Israel's air campaign against Iran last year "arguably marked the first instance of an air interdiction campaign successfully targeting enemy TELs at scale," missile technology researcher Fabian Hoffmann writes in his Missile Matters analysis, as reported by "Hvylya". That success now appears to be repeating itself on an even larger scale.
Dozens of videos published by official U.S. and Israeli channels show the destruction of Iranian mobile launchers. Hoffmann attributes the success to "pre-war intelligence on TEL storage bases and dispersal routes" combined with what he describes as a "presumed large number of medium- and high-altitude UAVs operating above Iran with near impunity, providing continuous surveillance."
The central military dynamic in the conflict, according to Hoffmann, is a "race to the bottom" - Iran is trying to deplete allied missile defense arsenals while inflicting damage, while the U.S. and Israel are working to destroy Iranian launchers before they can fire. On 28 February, Operation Epic Fury commenced with large-scale strikes against Iranian military, command, missile, and infrastructure targets.

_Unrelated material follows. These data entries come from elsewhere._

-- ==== Sys2Proof/Machine/Step.lean ====
section
/-! DEFINITION. One step of the machine (41_cycle R140; its granularity is assumption 14). -/

namespace Sys2Proof.Machine

/-- Decode and execute the fetched word; the decoder's default arm raises InvalidOperation (41_cycle R161, 60 R303). -/
def executeFetched (s : State) : Host.Outcome State Fault Refusal :=
  match decodeWord s.ir with
  | .ok i => exec i s
  | .error _ => .next (s.raise .invalidOperation)

/-- The rest of a cycle after run control: switches, fetch, execute (41_cycle R140). -/
def cycle (s : State) : Host.Outcome State Fault Refusal := executeFetched (fetch (sampleSwitches s))

/-- What follows run control: the rest of the cycle when the engine runs, nothing when it waits or is off. -/
def proceed (s : State) : Host.Outcome State Fault Refusal := if s.run = .running then cycle s else .next s

/-- One step: a cycle; or, in the halt wait, one poll and, if it ends the wait, the rest of that cycle. The two
terminal run states have no step (41_cycle R147, 60_exceptions R300). -/
def step (s : State) : Host.Outcome State Fault Refusal :=
  match s.run with
  | .running => proceed (runControl s)
  | .waiting => proceed (poll s)
  | .off => .fault .poweredOff
  | .fault kind addr ir => .fault (.engine kind addr ir)

/-- The state with one instruction word placed where the next step fetches it: the word at PC, the engine running,
not halted and not single-stepping, no key at the arm sample, and the switches where they stand at the switch sample
(assumption 16). -/
def State.withFetchWord (s : State) (_nbits w : Nat) : State :=
  { s with
    mem := s.mem.write s.pc (BitVec.ofNat 12 w)
    run := .running
    halt := false
    sstep := false
    env := { s.env with keys := .none :: s.env.keys, switches := s.sr :: s.env.switches } }

end Sys2Proof.Machine
end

The effectiveness of the TEL hunt appears to have had a direct impact on Iran's ability to sustain missile operations. Iranian ballistic missile launches have appeared "more unevenly spaced, significantly smaller in scale, and less coordinated" compared to the 12-Day War, Hoffmann notes. He attributes this to degraded TEL availability and disrupted command and control, forcing Iran to rely on "increasingly small units operating under forward-delegated authority."